It's... interesting to watch a church in the process of making itself yet more irrelevant and unwelcoming to people who genuinely adore it. Intellectually, I comprehend some of the arguments against gender egalitarianism in religious settings - I've glimpsed them in discussions of Judaism (see comments) as well as conservative variations of Christianity. Ultimately, though, such arguments are in conflict with the core of my faith, which resists the notion of an authoritarian, arbitrary God who prizes historical hierarchies above individual callings.

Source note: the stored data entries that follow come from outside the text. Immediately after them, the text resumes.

-- ==== Sys2Proof/Machine/Deck.lean ====
section
/-!
DEFINITION. Machine/Deck.lean: deck timeouts, power domains, fences and block resets, spandrel operations
(11_deck.md R304 to R312; 12_fault_collector.md R321, R326, R414; 14_power_and_startup.md R356).
-/
namespace Sys2Proof.Machine

/-! ### Outcomes of deck requests (R304, R305, Table 11-5) -/

/-- HOME_TIMEOUT + DECK_MARGIN. -/
def deckTimer (s : State) : Nat := s.coh.homeTimeout.toNat + s.deck.margin.toNat

/-- A run's incomplete stitch on a pier. -/
def runOnPier (s : State) (p : Nat) (r : Run) : Option Nat :=
  (envOf s r).bind (fun e => findBelow e.prog.stitches.length (fun i => r.openAt e.prog i &&
    (((e.prog.stitch i).map (fun st => ((st.roles e.prog).map e.actual).contains p)).getD false)))

/-- Every run that has the pier in its set ends PIER_LOST, whether or not it still has a stitch there (Table 3-7); the stitch
recorded is the first open one there, or of the run. -/
def losePierRuns (p : Nat) (s : State) : State :=
  foldS s.piers.runs (fun r s =>
    match envOf s r with
    | none => s
    | some e =>
      if (e.prog.piers.map e.actual).contains p then
        let open_ := findBelow e.prog.stitches.length (fun i => r.openAt e.prog i)
        haltRun r.id ((runOnPier s p r).getD (open_.getD 0)) 3 p s
      else s) s

/-- A keystone's access fails: a snoop of the cache is taken as RSP_I, a read delivers poison, a write is dropped. -/
def keystoneLost (k dest : Nat) (line : LineAddr) (write : Bool) (s : State) : State :=
  if 384 ≤ dest && dest < 400 then
    let waits := (match busyTxn s line with
      | some t => t.awaiting.any (fun x => x.slot = 7)
      | none => false) || s.coh.victims.any (fun v => v.line = line && v.awaiting.any (fun x => x.slot = 7))
    if waits then respond line 7 .i s else s
  else if write then
    ksCount k 3 { s with coh := { s.coh with
      evict := modFirst (fun b => b.line = line && !b.written) (fun b => { b with written := true }) s.coh.evict } }
  else
    match busyTxn s line with
    | some t => setTxn { t with timedOut := true } s
    | none => s

/-- A read or write for an outside agent fails: the read is answered with poison, the write dropped and counted. -/
def outsideLost (unit : Nat) (line : LineAddr) (write : Bool) (s : State) : State :=
  if unit = 0x1E8 then (if write then count 2555 s else emit (.memData line 0 true) s)
  else if unit = 0x1EA then (if write then count 2581 s else s)
  else
    let n := unit - 480
    if write then count (2496 + 8 * n + 6) s
    else
      match (portGet s n).txns.find? (fun t => t.line = line) with
      | some t => endPortTxn n t.txn (girthSend n (.data t.txn false 0 true) (girthSend n (.cmp t.txn 1 0 true) s))
      | none => s

/-- Table 11-5. A request to a keystone is held during a quarter move, and otherwise resent once. -/
def deckOutcome (unit dest : Nat) (line : LineAddr) (write resent : Bool) (s : State) : State :=
  if 320 ≤ dest && dest < 384 && (!s.coh.qmoves.isEmpty || !resent) then s
  else if unit < 320 then
    match s.piers.runs.find? (fun r => (runOnPier s unit r).isSome) with
    | some r => haltRun r.id ((runOnPier s unit r).getD 0) 3 unit s
    | none => s
  else if unit < 384 then keystoneLost (unit - 320) dest line write s
  else if unit < 400 then
    match s.coh.fills.find? (fun f => f.line = line) with
    | some f =>
      let s1 := { s with coh := { s.coh with fills := dropFirst (· = f) s.coh.fills } }
      match f.engine with
      | some e => xferGot e line 0 true s1
      | none => emit (.interiorData true line.toNat 0 true) s1
    | none => s
  else if unit < 408 then s
  else if 416 ≤ unit && unit < 480 then failXfer (unit - 416) 7 s
  else if unit = 0x1E8 || unit = 0x1EA || (480 ≤ unit && unit < 486) then outsideLost unit line write s
  else s

/-- DECK_TIMEOUT (R304): the outcome, the source at the initiator's node, and the tag's quarantine. -/
def execDeckTimeout (unit : BitVec 9) (ttag : W16) (dest : BitVec 9) (line : LineAddr) (write resent : Bool) (s : State) :
    Host.Outcome State Fault Refusal :=
  .next <|
    let u := unit.toNat
    let t := ttag.toNat
    if !alive s || !validUnit u || !validUnit dest.toNat || s.deck.quarantine.any (fun q => q.1 = u && q.2.1 = t) then s
    else
      let s1 := raise (2195 + homeNode u) .uc (u * 65536 + dest.toNat) s
      deckOutcome u dest.toNat line write resent
        { s1 with deck := { s1.deck with quarantine := s1.deck.quarantine ++ [(u, t, after (4 * deckTimer s1) s1)] } }

/-- TTAG_QUARANTINE_EXPIRY (R304): 4 × the timer has passed, or the late response has come, which is discarded and counted
at the initiator's router. -/
def execTtagQuarantineExpiry (unit : BitVec 9) (how : QuarantineEnd) (s : State) : Host.Outcome State Fault Refusal :=
  .next <|
    let (ttag, late) := match how with
      | .timer t => (t, false)
      | .late t => (t, true)
    let isIt := fun (q : Nat × Nat × Nat) => q.1 = unit.toNat && q.2.1 = ttag.toNat && (late || due q.2.2 s)
    if !alive s || !s.deck.quarantine.any isIt then s
    else
      let s1 := { s with deck := { s.deck with quarantine := s.deck.quarantine.filter (fun q => !isIt q) } }
      if late then count (1728 + 2 * homeNode unit.toNat + 1) s1 else s1

/-- DOMAIN_OFF (R305): only a domain that is not ON answers so. -/
def execDomainOff (unit : BitVec 9) (ttag : W16) (dest : BitVec 9) (line : LineAddr) (write resent : Bool) (s : State) :
    Host.Outcome State Fault Refusal :=
  .next <|
    let off := match unitDomain dest.toNat with
      | some d => (pdGet s d).st ≠ .on
      | none => false
    let _ := ttag
    if alive s && validUnit unit.toNat && off then deckOutcome unit.toNat dest.toNat line write resent s else s

/-! ### Losing a pier (R110, R125, R134, R169) -/

/-- Streams whose resident KV pages lay on the pier restart (R134). -/
def losePierKv (p : Nat) (s : State) : State :=
  foldS (streamIds s) (fun i s =>
    if (streamGet s i).kv.any (fun k => k.resident && k.pier = p) then restart i 3 (dropPrefill i s) else s) s

/-- What the pier's own units hold is lost; its allocations stay with the programs' roles. -/
def clearPier (p : Nat) (s : State) : State :=
  let x := pierGet s p
  let inPier := fun (a : Nat) => decide (p * 524288 ≤ a ∧ a < (p + 1) * 524288)
  pierSet p { slots := x.slots, allocs := x.allocs }
    { s with store := { s.store with scratch := s.store.scratch.filter (fun c => !inPier c.1) } }

/-- One program gives every role that the pier carried to a substitute, or becomes unbound (R110). -/
def substituteProgram (ctx idx p : Nat) (s : State) : State :=
  match (modelOf s ctx).bind (fun m => (m.programs[idx]?).map (fun g => (m, g))) with
  | none => s
  | some (m, g) =>
    let roles := g.piers.filter (fun r => tget (fun k => k) g.subst r = p)
    if !g.bound || roles.isEmpty then s
    else
      let put := fun (m : Model) (g : Program) (s : State) => modelSet ctx (some { m with programs := m.programs.set idx g }) s
      let step := fun (acc : Option (Program × Model × State)) (r : Nat) =>
        acc.bind (fun a => (placeOne ctx idx a.1 r a.2.1 a.2.2).toOption.map (fun b => (b.1, b.2.1, put b.2.1 b.1 b.2.2)))
      match roles.foldl step (some (g, m, s)) with
      | some (_, _, s1) => s1
      | none =>
        foldS (liveOf s ctx) (fun i => suspendSoon i suspModel) (put m { g with bound := false } s)

/-- Roles of the fenced pier go to substitutes, context by context and program by program. -/
def substitute (p : Nat) (s : State) : State :=
  let x := pierGet s p
  let s1 := pierSet p { x with slots := [], allocs := [] } s
  foldS (s.piers.models.flatMap (fun m => (List.range m.2.programs.length).map (fun i => (m.1, i))))
    (fun e => substituteProgram e.1 e.2 p) s1

/-- The pier stops: its runs end, KV pages on it are gone, its contents are lost. -/
def stopPier (p : Nat) (s : State) : State :=
  let asleep := (if p < 256 then (List.range 4).map (4 * p + ·) else [1024 + (p - 256)])
  let s1 := clearPier p (losePierKv p (losePierRuns p s))
  { s1 with store := { s1.store with
      selfRefresh := asleep.foldl (fun t u => tset (fun _ => false) t u true) s1.store.selfRefresh } }

/-- What a fence of the pier does beyond a block reset (R414). -/
def losePier (p : Nat) (s : State) : State := rebuildFor p (substitute p s)

/-! ### Power domains (R308 to R310, R356) -/

/-- Slices of a cache quarter. -/
def quarterSlices (d : Nat) : List Nat := (List.range 4).map (4 * (d - 324) + ·)

/-- A cache quarter closes: its merge entries drain, its lines go (R308). -/
def closeCache (d : Nat) (s : State) : State :=
  let sl := quarterSlices d
  (dcInvalidate (fun x => x.st ≠ .none && sl.contains (dcSlice x.line.toNat))
    (endFences (drainWhere (fun m => sl.contains m.slice) s))).2

/-- Nothing is outstanding in a closing domain. -/
def quiet (d : Nat) (s : State) : Bool :=
  if d < 320 then
    let mine := fun (r : Requester) => match r with
      | .pier p => decide (p.val = d)
      | _ => false
    !s.coh.txns.any (fun t => mine t.requester) && !s.coh.posted.any (fun p => mine p.requester) &&
      !s.piers.runs.any (fun r => (runOnPier s d r).isSome)
  else if d < 324 then true
  else if d < 328 then
    let sl := quarterSlices d
    !(s.coh.merges ++ s.coh.draining).any (fun m => sl.contains m.slice) &&
      !s.coh.fills.any (fun f => sl.contains (dcSlice f.line.toNat))
  else (List.range 16).all (fun j =>
    let x := pdGet s (256 + 16 * (d - 328) + j)
    x.st = .off || x.st = .fenced)

/-- The pier lies in the set of a valid region entry or of a bound program. -/
def pierInUse (s : State) (p : Nat) : Bool :=
  (validRegions s.store.regions).any (fun e => e.2.hasPier p) || !(rolesOn s p).isEmpty ||
    s.piers.models.any (fun m => m.2.programs.any (fun g => g.bound && g.piers.contains p))

/-- ERR_CODE of a request OFF, 0 where it is accepted (Tables 11-6, 11-9). -/
def offError (d : Nat) (s : State) : Nat :=
  let off := fun j => (pdGet s (256 + 16 * (d - 328) + j)).st
  if (pdGet s d).fencing then 4
  else if 320 ≤ d && d < 324 then 1
  else if d < 320 && pierInUse s d then 2
  else if 328 ≤ d && !(List.range 16).all (fun j => off j = .off || off j = .fenced) then 3
  else 0

/-- A refused request: STATE unchanged, ERR_CODE set, counted. -/
def pdRefuse (d code : Nat) (s : State) : State :=
  countIgnored (0x61000 + 4 * d) (pdSet d { pdGet s d with errCode := BitVec.ofNat 8 code } s)

/-- A domain begins to close. -/
def closeDomain (d : Nat) (s : State) : State :=
  let s1 := pdSet d { pdGet s d with st := .closing } s
  if 324 ≤ d && d < 328 then closeCache d s1 else s1

/-- A domain begins to wake, or waits for one of the 24 places (R356). -/
def wakeDomain (d : Nat) (s : State) : State :=
  let x := { pdGet s d with wakeBy := after 1000 s }
  if (s.deck.pds.filter (fun e => e.2.st = .waking)).length < 24 then pdSet d { x with st := .waking } s
  else
    let s1 := pdSet d x s
    { s1 with deck := { s1.deck with wakeQueue := s1.deck.wakeQueue ++ [d] } }

/-- A request OFF on a domain that is in no transition. -/
def requestOff (d : Nat) (s : State) : State :=
  let code := offError d s
  if code ≠ 0 then pdRefuse d code s
  else
    let s1 := pdSet d { pdGet s d with req := true, errCode := 0 } s
    if (pdGet s d).st = .on then closeDomain d s1 else s1

/-- A request ON on a domain that is in no transition. -/
def requestOn (d : Nat) (s : State) : State :=
  if (pdGet s d).fencing then pdRefuse d 4 s
  else
    let s1 := pdSet d { pdGet s d with req := false, errCode := 0 } s
    if (pdGet s d).st = .off && !s.deck.wakeQueue.contains d then wakeDomain d s1 else s1

/-- A write of REQ (R308, R310): one that arrives during a transition takes effect when that ends. -/
def pdWrite (d : Nat) (off : Bool) (s : State) : State :=
  let x := pdGet s d
  if !x.fencing && (x.st = .closing || x.st = .waking || s.deck.wakeQueue.contains d) then
    pdSet d { x with req := off, waiting := some off } s
  else if off then requestOff d s
  else requestOn d s

def execPdReqOff (d : Domain) (s : State) : Host.Outcome State Fault Refusal :=
  .next (if writable s then pdWrite d.val true s else s)
def execPdReqOn (d : Domain) (s : State) : Host.Outcome State Fault Refusal :=
  .next (if writable s then pdWrite d.val false s else s)

/-- A transition has ended: a request that waited takes effect. -/
def transitionEnd (d : Nat) (s : State) : State :=
  let x := pdGet s d
  let s1 := pdSet d { x with waiting := none } s
  match x.waiting with
  | some true => requestOff d s1
  | some false => requestOn d s1
  | none => s1

/-- The reply of a fenced or reset block goes to core 0 (R319, Table 1-14). -/
def blockReply (b : Block) (isFence : Bool) (source : Nat) (s : State) : State :=
  let s := takeReply 0x190 source (takePacket (blockUnit b) 0x190 .ctl source
    (sendPacket { src := blockUnit b, dest := 0x190, vn := .ctl, ttag := source } false s))
  ringDoorbell 0 0 { s with faults := { s.faults with replies := s.faults.replies ++ [⟨b, isFence, source⟩] } }

/-- The fence of a domain is complete. -/
def fenceEnd (d source : Nat) (s : State) : State :=
  blockReply (domBlock d) true source (pdSet d { pdGet s d with st := .fenced, fence := none, waiting := none } s)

Put another way, I do not have it in me to believe in a God cruel enough to give someone a calling without the means to enact it. There are easy counterarguments to this, of course, starting with the definitions of "calling" and "means" -- there are plenty of people who feel "called" to roles they aren't actually suited for, be it acting, writing, parenting, or pretty much anything else where desire outweighs talent, genetics, and/or audience. But I have met plenty of female priests and pastors where it has been abundantly,resoundingly clear that ministry is the work God intended them to do. And I have encountered Catholics for whom leaving the church was as wrenching as a divorce (and with the equivalent of family fallout), but for whom it ceased to be a spiritual resource because, among other things, its notion of a woman's full potential is restricted to traditional roles.

It'll be interesting to track whether there's any upswing in conversions to Episcopalianism as a result of this.

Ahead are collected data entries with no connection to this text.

-- ==== Sys2Proof/Machine/Milell.lean ====
section
/-!
DEFINITION. Machine/Milell.lean: the field network: CAN, NMT, LSS, heartbeat, emergency messages, and the USDO server up
to the request that core 1 serves (15_milell_dictionary.md R369 to R373, R377).
-/
namespace Sys2Proof.Machine

/-! ### The node (R371, R372) -/

/-- The CAN controller is active (Table 14-3 step 3). -/
def canUp (s : State) : Bool := alive s && s.milell.booted

/-- The node has a node ID in force and takes part in the network (R371). -/
def onNetwork (s : State) : Bool := canUp s && s.milell.nodeInForce ≠ 0xFF

/-- USDO is served: pre-operational or operational (R372). -/
def usdoServed (s : State) : Bool := onNetwork s && s.milell.nmt ≠ .stopped

/-- Content of a heartbeat for an NMT state (CiA 1301; notes/assumptions/33.md). -/
def nmtCode : Nmt → Byte
  | .stopped => 0x04
  | .operational => 0x05
  | .preOperational => 0x7F

/-- Tick of the next heartbeat from now on (1017h, in ms). -/
def heartbeatAfter (s : State) : Nat := s.ticks + s.milell.heartbeatMs.toNat * 100000

/-- The boot-up message of a configured node; pre-operational follows (R371, R372). -/
def bootUp (s : State) : State :=
  let s1 := { s with milell := { s.milell with nmt := .preOperational, nextHeartbeat := heartbeatAfter s } }
  if onNetwork s1 then emit (.can (0x700 + s1.milell.nodeInForce.toNat) [0]) s1 else s1

/-- A node ID is allowed (Table 15-10). -/
def nodeIdOk (id : Nat) : Bool := (1 ≤ id && id ≤ 127) || id = 0xFF

/-- NODE_ID is written and kept in the retained block (R361, R371). -/
def nodeIdSet (id : Byte) (s : State) : State :=
  { s with milell := { s.milell with nodeId := id }
           power := { s.power with retained := { s.power.retained with nodeId := id } } }

/-! ### NMT -/

/-- A change of NMT state, in an unconfigured node too; messages that waited in Stopped go out once EMCY is served again (R377). -/
def nmtGo (st : Nmt) (s : State) : State :=
  if canUp s then emcySend { s with milell := { s.milell with nmt := st } } else s

/-- NMT_START. -/
def execNmtStart (s : State) : Host.Outcome State Fault Refusal := .next (nmtGo .operational s)
/-- NMT_STOP. -/
def execNmtStop (s : State) : Host.Outcome State Fault Refusal := .next (nmtGo .stopped s)
/-- NMT_PRE_OPERATIONAL. -/
def execNmtPreOperational (s : State) : Host.Outcome State Fault Refusal := .next (nmtGo .preOperational s)

/-- NMT_RESET_NODE: a chip reset; ignored and counted in the safe state (R329, R360, R372). -/
def execNmtResetNode (s : State) : Host.Outcome State Fault Refusal :=
  .next <|
    if !canUp s then s
    else if s.faults.safe then count 2699 s
    else chipReset 5 s

/-- NMT_RESET_COMMUNICATION: NODE_ID and the communication objects are read again, then the boot-up message (R372). An
unconfigured node takes an ID written from the host window here (R371). -/
def execNmtResetCommunication (s : State) : Host.Outcome State Fault Refusal :=
  .next <|
    if !canUp s then s
    else
      let m := { s.milell with nodeInForce := s.milell.nodeId, inhibit := 100, heartbeatMs := 1000, usdo := [], segs := [] }
      emcySend (bootUp { s with milell := m })

/-! ### LSS (R371) -/

/-- An answer of the LSS slave (CiA 1305; notes/assumptions/33.md). -/
def lssAnswer (cmd err : Byte) (s : State) : State := emit (.can 0x7E4 [cmd, err, 0, 0, 0, 0, 0, 0]) s

/-- LSS_CONFIGURE_NODE_ID: an unconfigured node takes its first ID at once and boots up; any other change waits for the next
NMT Reset Communication or chip reset. -/
def execLssConfigureNodeId (id : Byte) (s : State) : Host.Outcome State Fault Refusal :=
  .next <|
    if !canUp s then s
    else if s.faults.safe || !nodeIdOk id.toNat then lssAnswer 0x11 1 s
    else
      let s1 := lssAnswer 0x11 0 { s with milell := { s.milell with nodeId := id } }
      if s.milell.nodeInForce = 0xFF && id ≠ 0xFF then bootUp { s1 with milell := { s1.milell with nodeInForce := id } } else s1

/-- LSS_STORE_CONFIGURATION: the retained block takes NODE_ID. -/
def execLssStoreConfiguration (s : State) : Host.Outcome State Fault Refusal :=
  .next <|
    if !canUp s then s
    else if s.faults.safe then lssAnswer 0x17 1 s
    else lssAnswer 0x17 0 (nodeIdSet s.milell.nodeId s)

/-! ### Heartbeat, emergency messages, classic frames -/

/-- CAN_HEARTBEAT (R370; 1017h, 0 disables). -/
def execCanHeartbeat (s : State) : Host.Outcome State Fault Refusal :=
  .next <|
    if onNetwork s && s.milell.heartbeatMs ≠ 0 && due s.milell.nextHeartbeat s then
      emit (.can (0x700 + s.milell.nodeInForce.toNat) [nmtCode s.milell.nmt])
        { s with milell := { s.milell with nextHeartbeat := heartbeatAfter s } }
    else s

/-- EMCY_INHIBIT_EXPIRY (R377). -/
def execEmcyInhibitExpiry (s : State) : Host.Outcome State Fault Refusal := .next (if canUp s then emcySend s else s)

/-- CLASSIC_CAN_FRAME (R369): ignored and counted. -/
def execClassicCanFrame (s : State) : Host.Outcome State Fault Refusal := .next (if canUp s then count 2696 s else s)

/-! ### The USDO server (R370, R373) -/

/-- A frame to a client. -/
def usdoSend (client : Nat) (r : UsdoRsp) (s : State) : State := emit (.usdo (0x580 + s.milell.nodeInForce.toNat) client r) s

/-- An abort code to a client. -/
def usdoAbort (client : Nat) (code : W32) (s : State) : State := usdoSend client (.abort code) s

def segOf (client : Nat) (s : State) : Option Segmented := s.milell.segs.find? (fun x => x.client = client)
def segDrop (client : Nat) (s : State) : State :=
  { s with milell := { s.milell with segs := s.milell.segs.filter (fun x => x.client ≠ client) } }
def segOpen (x : Segmented) (s : State) : State := { s with milell := { s.milell with segs := s.milell.segs ++ [x] } }

/-- One second without a segment loses the transfer. -/
def segDeadline (s : State) : Nat := after 100000000 s

/-- A request for core 1. -/
def usdoQueue (r : UsdoReq) (s : State) : State :=
  ringDoorbell 1 0 { s with milell := { s.milell with usdo := s.milell.usdo ++ [r] } }

/-- An initiate addressed to this node: a broadcast is counted, a service Idern lacks is aborted, and an open transfer of the
client is aborted first. -/
def usdoInitiate (client : Nat) (dest : Byte) (kind : UsdoKind) (go : State → State) (s : State) : State :=
  if !usdoServed s then s
  else if dest = 0 then count 2697 s
  else if dest ≠ s.milell.nodeInForce then s
  else
    let s1 := match segOf client s with
      | some _ => usdoAbort client 0x08000000 (segDrop client s)
      | none => s
    if kind = .other then usdoAbort client 0x05040001 (count 2692 s1) else go s1

/-- USDO_UPLOAD_INITIATE. -/
def execUsdoUploadInitiate (client : Fin 128) (dest : Byte) (index : W16) (sub : Byte) (kind : UsdoKind) (s : State) :
    Host.Outcome State Fault Refusal :=
  .next (usdoInitiate client.val dest kind (usdoQueue ⟨client.val, index, sub, none, kind = .segmented⟩) s)

/-- USDO_DOWNLOAD_INITIATE: an expedited value is a request at once; a segmented one waits for its last segment. -/
def execUsdoDownloadInitiate (client : Fin 128) (dest : Byte) (index : W16) (sub : Byte) (kind : UsdoKind) (value : List Byte)
    (s : State) : Host.Outcome State Fault Refusal :=
  .next <|
    usdoInitiate client.val dest kind (fun s =>
      if kind = .segmented then
        usdoSend client.val .openDownload (segOpen ⟨client.val, false, index, sub, value, segDeadline s⟩ s)
      else usdoQueue ⟨client.val, index, sub, some value, false⟩ s) s

/-- A transfer whose client has sent no segment in time is lost (R373). -/
def segLost (client : Nat) (s : State) : State := usdoAbort client 0x05040000 (segDrop client s)

/-- USDO_SEGMENT: the next segment of an upload, or a segment of a download, whose last one makes the request. -/
def execUsdoSegment (client : Fin 128) (bytes : List Byte) (last : Bool) (s : State) : Host.Outcome State Fault Refusal :=
  .next <|
    match (if usdoServed s then segOf client.val s else none) with
    | none => s
    | some x =>
      let s1 := ringDoorbell 1 0 (segDrop client.val s)
      if due x.deadline s then segLost client.val s
      else if x.upload then
        let rest := x.bytes.drop 56
        let s2 := usdoSend client.val (.segment (x.bytes.take 56) rest.isEmpty) s1
        if rest.isEmpty then s2 else segOpen { x with bytes := rest, deadline := segDeadline s } s2
      else if last then usdoQueue ⟨client.val, x.index, x.sub, some (x.bytes ++ bytes), true⟩ s1
      else usdoSend client.val .segmentAck (segOpen { x with bytes := x.bytes ++ bytes, deadline := segDeadline s } s1)

/-- USDO_TIMEOUT. -/
def execUsdoTimeout (client : Fin 128) (s : State) : Host.Outcome State Fault Refusal :=
  .next <|
    match segOf client.val s with
    | some x => if canUp s && due x.deadline s then segLost client.val s else s
    | none => s

end Sys2Proof.Machine
end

On a purely snarky note, I was behind a car earlier this month in Kentucky that bore a well-worn bumper sticker: "ORDAIN WOMEN OR STOP DRESSING LIKE THEM."

(And because I overthink everything, I do have problems even with this - men in kilts, hello! - but I laughed anyway.)

(And while I'm sure it's been done already, I suspect I now have a poem or monologue about a female Apostle that's now going to insist on getting written. So much for getting the windows washed...)




I'm seriously leery of Secret-style stylings, but I'm also a compulsive list-maker, so I couldn't resist clicking through Lorilyn's link to an essay on magical lists. To my relief, it's by Martha Beck, whose other columns in O I've enjoyed more often than not. She seems to write quite a bit about how to figure out what truly matters most and then what to do about it without driving yourself and other people up a tree or into early graves. (Which reminds me, I mean to add her books to my list...)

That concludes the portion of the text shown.